The cross-validation results during modeling are presented in Table 3. The ROC-AUC and Recall values were stable and high, resulting in 0.9796 ± 0.0053 and 0.9540 ± 0.0234, respectively. Meanwhile, their precision was low at 0.0642 ± 0.0049. Thus, F1 was calculated as 0.1203 ± 0.0087.

Table 3. Cross-Validation Result.

Validation Accuracy ROC-AUC Recall Precision F1
1 0.9197 0.9757 0.9355 0.0651 0.1217
2 0.9222 0.9839 0.9787 0.0704 0.1313
3 0.9113 0.9688 0.9255 0.0593 0.1114
4 0.9133 0.9838 0.9681 0.0630 0.1183
5 0.9072 0.9750 0.9255 0.0568 0.1071
6 0.9112 0.9811 0.9785 0.0616 0.1158
7 0.9195 0.9849 0.9785 0.0675 0.1263
8 0.9261 0.9868 0.9785 0.0732 0.1361
9 0.9190 0.9793 0.9462 0.0652 0.1220
10 0.9134 0.9768 0.9247 0.0600 0.1127
Mean ± SD 0.9163 ± 0.0056 0.9796 ± 0.0053 0.9540 ± 0.0234 0.0642 ± 0.0049 0.1203 ± 0.0087

Test and external validation summary and prediction results are presented in Table 4.

Table 4. Summary and Prediction Results from 30% Model Data and Validation Data.

30% of Model data Validation data
Number of patients 29258 35480
Number of deceased patients 270 260
Number of laboratory tests 67027 112008
 Number of negative laboratory tests 66627 111419
Correct Incorrect Correct Incorrect
  CVL prediction 60785 5842 101754 9665
  XGB prediction 61153 5474 105496 5923
 Number of positive laboratory tests 400 589
Correct Incorrect Correct Incorrect
  CVL prediction 239 161 307 282
  XGB prediction 382 18 460 129
Negative laboratory tests were tests conducted on survivors more than 7 days before death.
Positive laboratory tests were tests conducted within 7 days before death.
CVL: Critical value list
XGB: Gradient boosting decision tree prediction

The 400 positive laboratory tests performed within 7 days of death in the 30% model data were performed on 270 deceased patients. Similarly, 589 positive laboratory tests in the validation data were conducted on 260 patients.

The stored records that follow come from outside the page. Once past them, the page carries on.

/-! THERM_STATUS: class 1 (DEV), attribute 0x7a, objects 0 to 0, 1 element(s), 32 bits: R455, 21_electrical_package.md. -/
def Reg.THERM_STATUS_WARN_NOW : Fld :=
  { cls := 1, attr := 122, lo := 31, width := 1, acc := .ro, rst := 0 }
def Reg.THERM_STATUS_WARN_SEEN : Fld :=
  { cls := 1, attr := 122, lo := 30, width := 1, acc := .w1c, rst := 0 }
def Reg.THERM_STATUS_TRIP : Fld :=
  { cls := 1, attr := 122, lo := 29, width := 1, acc := .w1c, rst := 0 }
def Reg.THERM_STATUS_HOTTEST : Fld :=
  { cls := 1, attr := 122, lo := 16, width := 3, acc := .ro, rst := 0 }
def Reg.THERM_STATUS_MAX_TEMP : Fld :=
  { cls := 1, attr := 122, lo := 0, width := 16, acc := .ro, rst := 0 }

/-- R455, 21_electrical_package.md. -/
def Attr.THERM_STATUS : AttrDef :=
  { cls := 1, attr := 122, instLo := 0, instHi := 0, instStep := 1, elems := 1, width := 32,
    flds := [Reg.THERM_STATUS_WARN_NOW, Reg.THERM_STATUS_WARN_SEEN, Reg.THERM_STATUS_TRIP, Reg.THERM_STATUS_HOTTEST, Reg.THERM_STATUS_MAX_TEMP] }

/-! OSC_CFG: class 1 (DEV), attribute 0x7b, objects 0 to 0, 1 element(s), 32 bits: R449, 21_electrical_package.md. -/
def Reg.OSC_CFG_OSC_KHZ : Fld :=
  { cls := 1, attr := 123, lo := 0, width := 17, acc := .tx, rst := 25000, chk := .range 10000 100000 }

/-- R449, 21_electrical_package.md. -/
def Attr.OSC_CFG : AttrDef :=
  { cls := 1, attr := 123, instLo := 0, instHi := 0, instStep := 1, elems := 1, width := 32,
    flds := [Reg.OSC_CFG_OSC_KHZ] }

/-- The attributes of class DEV. -/
def attrsOfDev : List AttrDef :=
  [Attr.BARO_MARGIN, Attr.BARO_MIN, Attr.BARO_CFG, Attr.BARO_STATUS, Attr.ARB_CFG, Attr.ARB_STATUS, Attr.TRAP_CFG, Attr.TRAP_RATE, Attr.POOL_CFG, Attr.POOL_USED, Attr.POOL_WMARK, Attr.SHARED_SIZE, Attr.SHARED_USED, Attr.RED_PROF, Attr.TDC_STATUS, Attr.FAB_CFG, Attr.FAB_STATUS, Attr.COAL_CFG, Attr.CMD_CFG, Attr.CMD_IP4, Attr.CMD_IP6, Attr.DEV_MAC, Attr.NOTIFY_DEST, Attr.HOST_TRAP, Attr.TXN_CFG, Attr.PWR_CFG, Attr.PWR_STATUS, Attr.BOOT_CFG, Attr.BOOT_LIST, Attr.KA_TIME, Attr.KA_FLAGS, Attr.CNT_GLOBAL, Attr.CNT_SNAP_INFO, Attr.THERM_TEMP, Attr.THERM_CFG, Attr.THERM_STATUS, Attr.OSC_CFG]

/-- The attributes of class PORT. -/
def attrsOfPort : List AttrDef :=
  [Attr.PORT_CFG, Attr.MGT_CFG, Attr.PORT_STATUS, Attr.EIDLE_CFG, Attr.OPT_MAP, Attr.OPT_RAW, Attr.OPT_DIAG, Attr.FP_CFG, Attr.PCP_MAP, Attr.ABORT_STAT, Attr.IN_BUF, Attr.FC_CFG, Attr.IN_STAT, Attr.SCHED_CFG, Attr.SCHED_STAT, Attr.L2_CFG, Attr.TS_DELAY, Attr.ASYM_CFG, Attr.LINK_DELAY, Attr.TS_CFG, Attr.PTP_PORT_CFG, Attr.PTP_PORT_STATUS, Attr.ESMC_STATUS, Attr.FAB_PORT_CFG, Attr.FAB_PORT_STATUS, Attr.FAB_CREDIT, Attr.CMD_PORT, Attr.MGT_CMD_PORT]

/-- The attributes of class LANE. -/
def attrsOfLane : List AttrDef :=
  [Attr.OCT_CLK, Attr.LANE_CFG, Attr.LANE_STATUS, Attr.PHM_CFG, Attr.PHM_PHASE, Attr.PHM_FREQ, Attr.PHM_STATUS, Attr.PHM_GRID]

/-- The attributes of class QUEUE. -/
def attrsOfQueue : List AttrDef :=
  [Attr.Q_BUF, Attr.MGT_Q_BUF, Attr.Q_DEPTH, Attr.Q_WMARK]

/-- The attributes of class SHAPER. -/
def attrsOfShaper : List AttrDef :=
  [Attr.SHP_RATE, Attr.SHP_BURST, Attr.SHP_STAT]

/-- The attributes of class GATE. -/
def attrsOfGate : List AttrDef :=
  [Attr.ADMIN_LIST, Attr.ADMIN_LEN, Attr.ADMIN_BASE, Attr.ADMIN_CYCLE, Attr.ADMIN_EXT, Attr.GATE_CTRL, Attr.OPER_LIST, Attr.OPER_LEN, Attr.OPER_BASE, Attr.OPER_CYCLE, Attr.OPER_EXT, Attr.CHANGE_TIME, Attr.GATE_STATUS]

/-- The attributes of class TBL. -/
def attrsOfTbl : List AttrDef :=
  [Attr.TBL_USED, Attr.TBL_LOCK, Attr.TBL_GEN, Attr.LOCK_MS, Attr.EM_SEED0, Attr.EM_SEED1, Attr.EM_CTRL, Attr.EM_STATUS, Attr.AGE_UNIT, Attr.ROUTER_MAC, Attr.SG_ADMIN_LIST, Attr.SG_ADMIN_LEN, Attr.SG_ADMIN_BASE, Attr.SG_ADMIN_CYCLE, Attr.SG_CTRL, Attr.SG_OPER_LIST, Attr.SG_OPER_LEN, Attr.SG_OPER_BASE, Attr.SG_OPER_CYCLE, Attr.SG_STATUS]

/-- The attributes of class TIME. -/
def attrsOfTime : List AttrDef :=
  [Attr.TB_INCR, Attr.BASE_INCR, Attr.ADJ, Attr.SERVO_CTRL, Attr.JUMP_TH, Attr.TIME_STATUS, Attr.PENDING_JUMP, Attr.STEP_SUM, Attr.TICKS, Attr.HPI_GAIN, Attr.HPI_OFFSET, Attr.HPI_INTEG, Attr.STAMP_OVF, Attr.PTP_INST, Attr.PTP_CLASS, Attr.PTP_PARENT, Attr.HO_CFG, Attr.SEL_CFG, Attr.SEL_STATUS, Attr.HO_STATUS, Attr.SERVO_PARAM]

/-- The attributes of class SYN. -/
def attrsOfSyn : List AttrDef :=
  [Attr.SYN_CFG, Attr.SYN_CFG0, Attr.SYN_NOM, Attr.SYN_NOM0, Attr.SYN_LIMITS, Attr.SYN_LOCK, Attr.SYN_STATUS, Attr.SYN_FREQ, Attr.SYN_PHERR, Attr.SYN_BUILDOUT, Attr.SYN_SPUR, Attr.SYN_BW_EFF, Attr.SYN_OWNER, Attr.SYN_RAMP_CTRL, Attr.RAMP_START, Attr.SYN_RAMP_PROF, Attr.SYN_VREQ, Attr.ENC_POS, Attr.CKO_CFG, Attr.CKO_DIV, Attr.CKO_ALIGN, Attr.CKO_DELAY, Attr.CKO_STATUS, Attr.CKO_PHASE]

/-- The attributes of class REF. -/
def attrsOfRef : List AttrDef :=
  [Attr.REF_IN_CFG, Attr.RPHM_CFG, Attr.RPHM_PHASE, Attr.RPHM_FREQ, Attr.RPHM_STATUS, Attr.RPHM_GRID, Attr.REF_CFG, Attr.REF_CFG_IN, Attr.REF_LIMITS, Attr.REF_STATUS, Attr.REF_MEAS, Attr.REF_OFFSET, Attr.REF_TOFF]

In the 30% model data, CVL correctly predicted 60785 (91.2%) of 66627 negative results and failed to correctly predict 5842 of them. Furthermore, CVL correctly predicted 239 (59.8%) of 400 positive results and failed to correctly predict 161. The ROC-AUC, Recall, precision, and F1 values resulting from CVL prediction were 0.7549, 0.5975, 0.0393, and 0.0738, respectively.

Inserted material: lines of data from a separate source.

-- ==== Sys2Proof/Machine/State.lean ====
section
/-! DEFINITION. The state of the block: every register, table, queue, counter, pin and memory the spec gives it, as plain data, and
the queue of commands that wait. Each part names the rules it holds. -/

namespace Sys2Proof.Machine

/-! ### Replies, notifications and what else leaves the block -/

/-- Status codes of R463. -/
inductive Status where
  | ok | badOpcode | authFail | noAccess | replay | badParam | busy | domainOff | txnNone | txnConflict | locked
  | resourceConflict | tableFull | timePast | roleState | internal
  deriving DecidableEq, Repr, Inhabited

/-- The codes of R463, in the table's order. -/
def Status.code : Status → Nat
  | .ok => 0 | .badOpcode => 1 | .authFail => 2 | .noAccess => 3 | .replay => 4 | .badParam => 5 | .busy => 6
  | .domainOff => 7 | .txnNone => 8 | .txnConflict => 9 | .locked => 10 | .resourceConflict => 11 | .tableFull => 12
  | .timePast => 13 | .roleState => 14 | .internal => 15

/-- A TLV of a payload (R351): type, value length in bytes, value as a big-endian number; `unit` is the bytes of one indivisible
unit of its content where R352 lets a reply divide it (0: indivisible). -/
structure Tlv where
  typ : Nat
  len : Nat
  val : Nat
  unit : Nat := 0
  deriving DecidableEq, Repr, Inhabited

/-- The error marker of R57: a 64b/66b block as its sync header and payload (block type in the low byte, then eight 7-bit characters), or an
8b/10b code group with whether running disparity is positive after it. -/
inductive Marker where
  | block (sync : BitVec 2) (payload : BitVec 64)
  | group (code : BitVec 10) (after : Bool)
  deriving DecidableEq, Repr, Inhabited

/-- What a clock output toggles at (R218): NTO cycles of a period and of its high level, inverted for FORMAT 1, and its DRIVE code. -/
structure Wave where
  div : Nat
  high : Nat
  inverted : Bool
  drive : Nat
  deriving DecidableEq, Repr, Inhabited

/-- What a transmitter sends or does outside frames: n signal ordered-set blocks (type, O code, D1 to D3), a PRBS7 burst of a length in units of
10 ps, n idle blocks, idle until the next frame (R66, R67), or its driver squelched in a near-end loopback (R69). -/
inductive LineSig where
  | orderedSets (n typ o d : Nat)
  | prbs7 (len : Nat)
  | idleBlocks (n : Nat)
  | idle
  | squelch (on : Bool)
  deriving DecidableEq, Repr, Inhabited

/-- What an observer at the package boundary sees, newest first in `Chip.outs` (the model's own record, log entry 5). -/
inductive Out where
  /-- A clock output changes what it drives (R218): a waveform from a rising edge on (at an instant of the grid where an ALIGN 2 restart gives one, in
  2^-16 ns), or, from the end of a high level on, a level. -/
  | clock (out : Nat) (wave : Option Wave) (idle : Nat) (start : Option Nat)
  /-- A reply (R352): the request, its opcode, the status, the TXN_ID in its header, its send time (2^-16 ns), its TLVs. -/
  | reply (req : Req) (op : Nat) (status : Status) (txn sent : Nat) (tlvs : List Tlv)
  /-- A notification to NOTIFY_DEST element `elem` with its SEQUENCE, EVENT, coalescing fields and CAUSE (R365, R405). -/
  | notify (elem seq event cls firstObj count instances lastNs window : Nat) (cause : Option (Nat × Nat))
  /-- The value a host register read returns (R366, R369, R370). -/
  | hostRead (v : Nat)
  /-- A PCIe completer abort (R370). -/
  | abort
  /-- An MSI-X vector raised (R367). -/
  | msix (vector : Nat)
  /-- Bytes the device wrote to a host buffer: ring (1 reply, 2 delivery), descriptor index, bytes. -/
  | ringWrite (ring idx : Nat) (bytes : Bytes)
  /-- DONE written to a descriptor (R368): ring (0 command, 3 injection), descriptor index. -/
  | ringDone (ring idx : Nat)
  /-- Bytes the device wrote to host memory (TBL_DMA, DIAG_CAPTURE): address, bytes. -/
  | hostWrite (addr : Nat) (bytes : Bytes)
  /-- A frame's first bit leaves a port: port, class, bytes from DA, whether a fragment follows, stamp (2^-16 ns). -/
  | txStart (port cls : Nat) (bytes : Bytes) (stamp : Int)
  /-- A frame's last bit leaves a port. -/
  | txEnd (port : Nat)
  /-- A cut-through egress ends a frame with an error marker of its coding (R26, R57). -/
  | marker (port : Nat) (form : Marker)
  /-- A verify (`respond` false) or respond packet of the preemption protocol leaves a port (R123). -/
  | verify (port : Nat) (respond : Bool)
  /-- What a port's transmitter sends or does outside frames (R66, R69). -/
  | line (port : Nat) (what : LineSig)
  /-- A signal on a lane or pin: kind, object, value (LPI, electrical idle, TWIN_HOLD_OUT, an edge at an instant). -/
  | pin (kind obj : Nat) (v : Int)
  deriving DecidableEq, Repr, Inhabited

/-! ### Commands, transactions, journal, host interface -/

/-- A request packet waiting in the command queue (R364), with the number of host resets before it was taken. -/
structure Packet where
  via : Via
  bytes : Bytes
  era : Nat := 0
  deriving DecidableEq, Repr

/-- A parked request (R364): what it waits for is told by its command. -/
structure Parked where
  cmd : Instr
  deadline : Nat
  tag : Nat
  deriving DecidableEq, Repr

/-- A scope (R380): class, instance, unit. -/
structure Scope where
  cls : Nat
  inst : Nat
  unit : Nat
  deriving DecidableEq, Repr, Inhabited

/-- The states of R387. -/
inductive TxnState where
  | opened | waiting | scheduled | committed | rolledBack | rolledBackByDevice
  deriving DecidableEq, Repr, Inhabited

def TxnState.code : TxnState → Nat
  | .opened => 0 | .waiting => 1 | .scheduled => 2 | .committed => 3 | .rolledBack => 4 | .rolledBackByDevice => 5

XGB correctly predicted 61,153 (91.8%) of the negative results and 382 (95.5%) of the positive results. The ROC-AUC, Recall, precision, and F1 values resulting from 30% model data prediction were 0.9805, 0.9550, 0.0652, and 0.1221, respectively.

In the external validation data, CVL and XGB predicted 10,1754 (91.3%) and 10,5496 (94.7%) of the 111,419 negative results and 307 (52.1%) and 460 (78.1%) of the 589 positive results, respectively. The ROC-AUC, Recall, precision, and F1 values resulting from the external validation data prediction were 0.9702, 0.8964, 0.0574, and 0.1078, respectively.

A comparison of CVL and XGB with the 30% model data and the external validation data is presented in Table 5.

Table 5. Comparison of Prediction Results from 30% Model Data and External Validation Data.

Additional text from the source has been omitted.